I have a pandas dataframe that initially has these columns below and grows as the program continues.
'Branch_ID', 'Region', 'ActualRegion', 'Lease_Id', 'Year', 'Make', 'Model', 'VIN', 'Plate_Number', 'Full_Name', 'Employee Number', 'Job Title', 'Device Serial Number', 'Blackout since', 'Covered'
Currently I have multiple groupby Statements that look similar to this. This example sums everything in the last column called Miles Driven
report = report.groupby(['Branch_ID', 'Region', 'ActualRegion', 'Lease_Id',
'Year', 'Make', 'Model', 'VIN',
'Plate_Number', 'Full_Name', 'Employee Number', 'Job Title',
'Device Serial Number', 'Blackout since', 'Covered']).sum().reset_index()

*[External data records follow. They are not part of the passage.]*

/-- What an image stores is canonical. -/
theorem storedOf_wf {s : State} (h : s.safe = true) : (storedOf s).wf = true := by
  have hm := Mem.filter_wf (fun c => decide (binderyCell 0 ≤ c.1 ∧ c.1 < buddyCell 0 0)) (State.safe_iff.mp h).1
  simp only [Stored.wf, storedOf, Bool.and_eq_true, List.all_eq_true]
  exact ⟨hm, fun c hc => (List.mem_filter.mp hc).2⟩

@[simp] theorem writeImage_safe {s : State} {at_ : Nat} (h : s.safe = true) : (writeImage s at_).safe = true := by
  unfold writeImage
  extract_lets head body s1 s2 s3 s4
  have h1 : s1.safe = true :=
    State.safe_setMem h (Mem.copy_wf _ _ _ (Mem.clear_wf _ _ (Nat.le_add_right _ _) (State.safe_iff.mp h).1))
  clear_value s1
  have h2 : s2.safe = true := foldl_safe (fun _ _ hz => putPart_safe hz) h1 _
  clear_value s2
  have h4 : s4.safe = true := putPart_safe (putPart_safe h2)
  clear_value s4
  rw [State.safe_mk, Bool.and_eq_true, List.all_eq_true]
  refine ⟨(State.safe_iff.mp h4).1, fun x hx => ?_⟩
  rcases List.mem_cons.mp hx with rfl | hx
  · exact storedOf_wf h
  · exact List.all_eq_true.mp (State.safe_iff.mp h).2 x (List.mem_filter.mp hx).1

@[simp] theorem resumeAll_safe {s : State} (h : s.safe = true) : (resumeAll s).safe = true := by
  refine foldl_safe (fun z c hz => ?_) h _
  split
  · exact resumeCtx_safe hz
  · exact hz

@[simp] theorem finishCheckpoint_safe {s : State} {q : SwQueue} {p : Started} (h : s.safe = true) :
    (finishCheckpoint s q p).all State.safe = true := by
  unfold finishCheckpoint
  rw [all_safe_bind]
  intro run _
  split
  · rfl
  · extract_lets s1 s2
    have h2 : s2.safe = true := by simp [s2, s1, h]
    split
    · rw [all_safe_pure]
      exact failQueue_safe (resumeAll_safe h2)
    · rw [all_safe_pure]
      exact completePacket_safe (resumeAll_safe (writeImage_safe h2))

@[simp] theorem execPacketComplete_safe {s : State} (h : s.safe = true) : SafeOut (execPacketComplete s) := by
  unfold execPacketComplete
  simp [h]

@[simp] theorem readImage_safe {s : State} {at_ : Nat} {x : Stored} (h : s.safe = true) (hx : x.wf = true) :
    (readImage s at_ x).safe = true := by
  obtain ⟨hm, -⟩ := State.safe_iff.mp h
  rw [Stored.wf, Bool.and_eq_true, List.all_eq_true] at hx
  obtain ⟨hc, hin⟩ := hx
  have hcopy := Mem.copy_wf (at_ + 0x1001000) hbmEnd 0 hm
  refine State.safe_setMem h (Mem.append_wf (Mem.append_wf (Mem.filter_wf _ hcopy) hc ?_) (Mem.filter_wf _ hcopy) ?_)
  · intro c hc d hd
    have h1 := of_decide_eq_true (List.mem_filter.mp hc).2
    have h2 := of_decide_eq_true (hin d hd)
    exact Nat.lt_of_lt_of_le h1 h2.1
  · intro c hc d hd
    have h1 := of_decide_eq_true (List.mem_filter.mp hd).2
    rcases List.mem_append.mp hc with hc | hc
    · have h2 := of_decide_eq_true (List.mem_filter.mp hc).2
      have hb : binderyCell 0 ≤ buddyCell 0 0 := by decide
      exact Nat.lt_of_lt_of_le h2 (Nat.le_trans hb h1)
    · have h2 := of_decide_eq_true (hin c hc)
      exact Nat.lt_of_lt_of_le h2.2 h1

/-- What an association list gives stands in it. -/
theorem mem_of_assoc {β : Type} {l : List (Nat × β)} {k : Nat} {x : β} (h : assoc l k = some x) : (k, x) ∈ l := by
  obtain ⟨p, hp, rfl⟩ := Option.map_eq_some_iff.mp h
  have hk : p.1 = k := by simpa using List.find?_some hp
  exact hk ▸ List.mem_of_find?_eq_some hp

@[simp] theorem loadRequest_safe {r : Request} {s : State} (h : s.safe = true) : (loadRequest r s).Safe := by
  unfold loadRequest
  extract_lets at_
  split
  · trivial
  · split
    · trivial
    · split
      · trivial
      · split
        · trivial
        · next x hx =>
          exact readImage_safe h (List.all_eq_true.mp (State.safe_iff.mp h).2 _ (mem_of_assoc hx))

theorem execLoadCheckpoint_safe {s : State} (h : s.safe = true) : SafeOut (execLoadCheckpoint s) :=
  serve_safe (fun _ _ hz => loadRequest_safe hz) h

end Sys2Proof.Machine
end

section
/-! Proof of O58: the links, the host and attestation, and every instruction. -/

namespace Sys2Proof.Machine

@[simp] theorem remoteOffer_safe {s : State} {q : RemoteReq} {packet : Option (Nat × Nat × Nat × Nat)}
    (h : s.safe = true) : (remoteOffer s q packet).1.safe = true := by
  simp only [remoteOffer]
  (repeat' split) <;> simp [h]

@[simp] theorem remoteAmo_safe {s : State} {q : RemoteReq} {l : Loc} (h : s.safe = true) :
    (remoteAmo s q l).1.safe = true := by
  simp only [remoteAmo]
  (repeat' split) <;> simp [h]

@[simp] theorem serveRemote_safe {s : State} {q : RemoteReq} {data : List Byte}
    {packet : Option (Nat × Nat × Nat × Nat)} (h : s.safe = true) : (serveRemote s q data packet).1.safe = true := by
  simp only [serveRemote]
  (repeat' split) <;> simp [h]

@[simp] theorem execRemoteRequestArrival_safe {s : State} (h : s.safe = true) :
    SafeOut (execRemoteRequestArrival s) := by
  unfold execRemoteRequestArrival
  simp [h]

@[simp] theorem peerReplyDue_safe {s : State} (h : s.safe = true) : (peerReplyDue s).all State.safe = true := by
  unfold peerReplyDue
  simp [h]

@[simp] theorem execFlitCrcError_safe {s : State} (h : s.safe = true) : SafeOut (execFlitCrcError s) := by
  unfold execFlitCrcError
  simp [h]

@[simp] theorem State.setLink_safe {s : State} {l : Link} : (State.setLink s l).safe = s.safe := rfl
@[simp] theorem retrainReads_safe {s : State} {d : Nat} : (retrainReads s d).safe = s.safe := rfl

@[simp] theorem execLinkRetrain_safe {s : State} (h : s.safe = true) : SafeOut (execLinkRetrain s) := by
  unfold execLinkRetrain
  simp [h]

@[simp] theorem execRetrainComplete_safe {s : State} (h : s.safe = true) : SafeOut (execRetrainComplete s) := by
  unfold execRetrainComplete
  split <;> simp [h]

@[simp] theorem buddyWrite_safe {s : State} {dev : Nat} {off : Nat} {bs : List Byte} (h : s.safe = true) :
    (buddyWrite s dev off bs).1.safe = true := by
  unfold buddyWrite
  split <;> simp [h]

@[simp] theorem deliverPacket_safe {s : State} {x : Nat × Nat × Nat × Nat} {urgent : Bool} (h : s.safe = true) :
    (deliverPacket s x urgent).safe = true := by
  simp only [deliverPacket]
  (repeat' split) <;> simp [h]

@[simp] theorem execLinkPacketReceived_safe {s : State} (h : s.safe = true) : SafeOut (execLinkPacketReceived s) := by
  simp only [execLinkPacketReceived]
  (repeat' split) <;> simp [h]

@[simp] theorem execEventTailWrite_safe {s : State} (h : s.safe = true) : SafeOut (execEventTailWrite s) := by
  unfold execEventTailWrite
  simp [h]

@[simp] theorem barWrite_safe {s : State} {off : Nat} {n : Nat} {w : Word} (h : s.safe = true) :
    (barWrite s off n w).safe = true := by
  unfold barWrite
  simp [h]

@[simp] theorem execBarRegisterWrite_safe {s : State} (h : s.safe = true) : SafeOut (execBarRegisterWrite s) := by
  unfold execBarRegisterWrite
  simp [h]

@[simp] theorem execHostMemoryAccess_safe {s : State} (h : s.safe = true) : SafeOut (execHostMemoryAccess s) := by
  unfold execHostMemoryAccess
  simp [h]

@[simp] theorem execModuleReset_safe {s : State} (h : s.safe = true) : SafeOut (execModuleReset s) := by
  obtain ⟨hm, hc⟩ := State.safe_iff.mp h
  exact State.safe_iff.mpr ⟨Mem.filter_wf _ hm, hc⟩

@[simp] theorem execGetVersion_safe {s : State} (h : s.safe = true) : SafeOut (execGetVersion s) := by
  unfold execGetVersion
  simp [h]

@[simp] theorem execGetCapabilities_safe {s : State} (h : s.safe = true) : SafeOut (execGetCapabilities s) := by
  unfold execGetCapabilities
  simp [h]

@[simp] theorem execVendorDefinedRequest_safe {s : State} (h : s.safe = true) :
    SafeOut (execVendorDefinedRequest s) := by
  unfold execVendorDefinedRequest
  simp [h]

@[simp] theorem trigAct_safe {t : Trig} {l : BitVec 4} {w : Word} {s : State} (h : s.safe = true) :
    (trigAct t l w s).Safe := by
  unfold trigAct
  split <;> simp [h]

@[simp] theorem enqueueMine_safe {s : State} {q : BitVec 3} {id : Nat} {w : Word} {tag : Bool} {sync : Bool}
    (h : s.safe = true) : (enqueueMine s q id w tag sync).safe = true := by
  unfold enqueueMine
  simp [h]

@[simp] theorem enqueueAct_safe {q : BitVec 3} {w : Word} {tag : Bool} {sync : Bool} {s : State}
    (h : s.safe = true) : (enqueueAct q w tag sync s).Safe := by
  unfold enqueueAct
  split <;> simp [h]

@[simp] theorem tokenAct_safe {q : BitVec 3} {w : Word} {s : State} (h : s.safe = true) : (tokenAct q w s).Safe := by
  unfold tokenAct
  split
  · trivial
  · split
    · next ha => exact State.releaseWait_safe ha
    · exact enqueueAct_safe h

@[simp] theorem xrndAct_safe {w : Word} {s : State} (h : s.safe = true) : (xrndAct w s).Safe := by
  unfold xrndAct
  simp [h]

@[simp] theorem xflagsAct_safe {w : Word} {s : State} (h : s.safe = true) : (xflagsAct w s).Safe := by
  unfold xflagsAct
  simp [h]

@[simp] theorem xtenAct_safe {w : Word} {s : State} (h : s.safe = true) : (xtenAct w s).Safe := by
  unfold xtenAct
  simp [h]

@[simp] theorem preqAct_safe {w : Word} {s : State} (h : s.safe = true) : (preqAct w s).Safe := by
  unfold preqAct
  simp [h]

@[simp] theorem rfqAct_safe {w : Word} {s : State} (h : s.safe = true) : (rfqAct w s).Safe := by
  unfold rfqAct
  simp [h]

@[simp] theorem mvecAct_safe {w : Word} {s : State} (h : s.safe = true) : (mvecAct w s).Safe := by
  unfold mvecAct
  simp [h]

@[simp] theorem specialAct_safe {p : Special} {w : Word} {s : State} (h : s.safe = true) :
    (specialAct p w s).Safe := by
  unfold specialAct
  split <;> simp [h]

@[simp] theorem guardAct_safe {n : BitVec 3} {w : Word} {s : State} (h : s.safe = true) : (guardAct n w s).Safe := by
  unfold guardAct
  simp [h]

@[simp] theorem writeDst_safe {d : SDst} {look : BitVec 4} {w : Word} {s : State} (h : s.safe = true) :
    (writeDst d look w s).Safe := by
  unfold writeDst
  split <;> simp [h]

@[simp] theorem writeWord_safe {d : SDst} {look : BitVec 4} {w : Word} {rs : List RegRef} {s : State}
    (h : s.safe = true) : (writeWord d look w rs s).safe = true :=
  endWindow_safe (fun _ hz => checked_safe (fun _ hu => conclude_safe hu (writeDst_safe (by simp [hu]))) hz) h

@[simp] theorem execMove_safe {g : Guard} {d : SDst} {src : Src} {s : State} (h : s.safe = true) :
    SafeOut (execMove g d src s) :=
  moveTo_safe (fun _ _ hz => writeDst_safe hz) h

@[simp] theorem execDequeue_safe {g : Guard} {d : SDst} {n : BitVec 3} {s : State} (h : s.safe = true) :
    SafeOut (execDequeue g d n s) :=
  moveTo_safe (fun _ _ hz => writeDst_safe hz) h

@[simp] theorem execPeek_safe {g : Guard} {d : SDst} {n : BitVec 3} {s : State} (h : s.safe = true) :
    SafeOut (execPeek g d n s) :=
  moveTo_safe (fun _ _ hz => writeDst_safe hz) h

@[simp] theorem execEnqueue_safe {g : Guard} {n : BitVec 3} {src : Src} {s : State} (h : s.safe = true) :
    SafeOut (execEnqueue g n src s) :=
  moveTo_safe (fun _ _ hz => enqueueAct_safe hz) h

@[simp] theorem execTokenEnqueue_safe {g : Guard} {n : BitVec 3} {src : Src} {s : State} (h : s.safe = true) :
    SafeOut (execTokenEnqueue g n src s) :=
  moveTo_safe (fun _ _ hz => tokenAct_safe hz) h

@[simp] theorem execGuardWrite_safe {g : Guard} {k : BitVec 3} {src : Src} {s : State} (h : s.safe = true) :
    SafeOut (execGuardWrite g k src s) :=
  moveTo_safe (fun _ _ hz => guardAct_safe hz) h

@[simp] theorem execXrndWrite_safe {g : Guard} {src : Src} {s : State} (h : s.safe = true) :
    SafeOut (execXrndWrite g src s) :=
  moveTo_safe (fun _ _ hz => xrndAct_safe hz) h

@[simp] theorem execXflagsWrite_safe {g : Guard} {src : Src} {s : State} (h : s.safe = true) :
    SafeOut (execXflagsWrite g src s) :=
  moveTo_safe (fun _ _ hz => xflagsAct_safe hz) h

@[simp] theorem execXtenWrite_safe {g : Guard} {src : Src} {s : State} (h : s.safe = true) :
    SafeOut (execXtenWrite g src s) :=
  moveTo_safe (fun _ _ hz => xtenAct_safe hz) h

@[simp] theorem execPreqWrite_safe {g : Guard} {src : Src} {s : State} (h : s.safe = true) :
    SafeOut (execPreqWrite g src s) :=
  moveTo_safe (fun _ _ hz => preqAct_safe hz) h

@[simp] theorem execRfqWrite_safe {g : Guard} {src : Src} {s : State} (h : s.safe = true) :
    SafeOut (execRfqWrite g src s) :=
  moveTo_safe (fun _ _ hz => rfqAct_safe hz) h

@[simp] theorem execMvecWrite_safe {g : Guard} {src : Src} {s : State} (h : s.safe = true) :
    SafeOut (execMvecWrite g src s) :=
  moveTo_safe (fun _ _ hz => mvecAct_safe hz) h

@[simp] theorem execMfillWrite_safe {g : Guard} {src : Src} {s : State} (h : s.safe = true) :
    SafeOut (execMfillWrite g src s) :=
  moveTo_safe (fun _ _ hz => mfillAct_safe hz) h

@[simp] theorem execLi_safe {g : Guard} {d : SDst} {i : BitVec 16} {s : State} (h : s.safe = true) :
    SafeOut (execLi g d i s) :=
  issue_safe (fun _ hz => writeWord_safe hz) h

@[simp] theorem execLiShiftInsert_safe {g : Guard} {d : SDst} {i : BitVec 16} {s : State} (h : s.safe = true) :
    SafeOut (execLiShiftInsert g d i s) :=
  issue_safe (fun _ hz => writeWord_safe hz) h

@[simp] theorem writeVDst_safe {d : VDst} {v : Vec} {s : State} (h : s.safe = true) : (writeVDst d v s).Safe := by
  unfold writeVDst
  split <;> simp [h]

@[simp] theorem execVectorTransport_safe {g : Guard} {m : VMove} {s : State} (h : s.safe = true) :
    SafeOut (execVectorTransport g m s) := by
  have h1 : s.takeV.safe = true := by simp [h]
  unfold execVectorTransport
  split
  · exact issue_safe (fun _ hz => endWindow_safe (fun _ hu => withVSrc_safe (fun _ _ hv => writeVDst_safe hv) hu) hz) h1
  · refine issue_safe (fun _ hz => endWindow_safe (fun u hu => ?_) hz) h1
    split
    · exact checked_safe (fun _ hv => conclude_safe hv (writeDst_safe (by simp [hv]))) hu
    · exact conclude_safe hu trivial
    · exact conclude_safe hu trivial
    · exact conclude_safe hu trivial

@[simp] theorem execEncodingNotAnInstruction_safe {l : BitVec 32} {s : State} (h : s.safe = true) :
    SafeOut (execEncodingNotAnInstruction l s) := by
  unfold execEncodingNotAnInstruction
  simp [h]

I have to do a similar process multiple times and each time I do it a new column is added.. I am trying to create a reusable function to simplify and get rid of redundant code.
What I have tried; in my head the code above should be able to look like this.. I am summing a column called Miles Driven if there are duplicates in the other columns
columns_to_group = report.columns.difference(['Miles Driven'])
report = report.groupby(columns_to_group).sum().reset_index()
This is much more elegant and will help me create a function that could shorten my code signficantly but I have tried many ways to get something similar to work and can't.
The error above that I get is
raise ValueError("Grouper and axis must be same length")
If I print out columns_to_group it is identical to what I am inserting in the groupby statement above.
CodePudding user response:
If I print out columns_to_group it is identical to what I am inserting in the groupby statement above
Whilst it might looks like list
, it is not, convert it to list
and it should work. Simple example
import pandas as pd
df = pd.DataFrame({'X':[0,0,1,1],'Y':[1,1,0,0],'Z':[1,10,100,1000]})
group_cols = df.columns.difference(['Z'])
df_sum = df.groupby(list(group_cols)).sum().reset_index()
print(df_sum)
output
X Y Z
0 0 1 11
1 1 0 1100
Note: I used own data sample for brevity sake.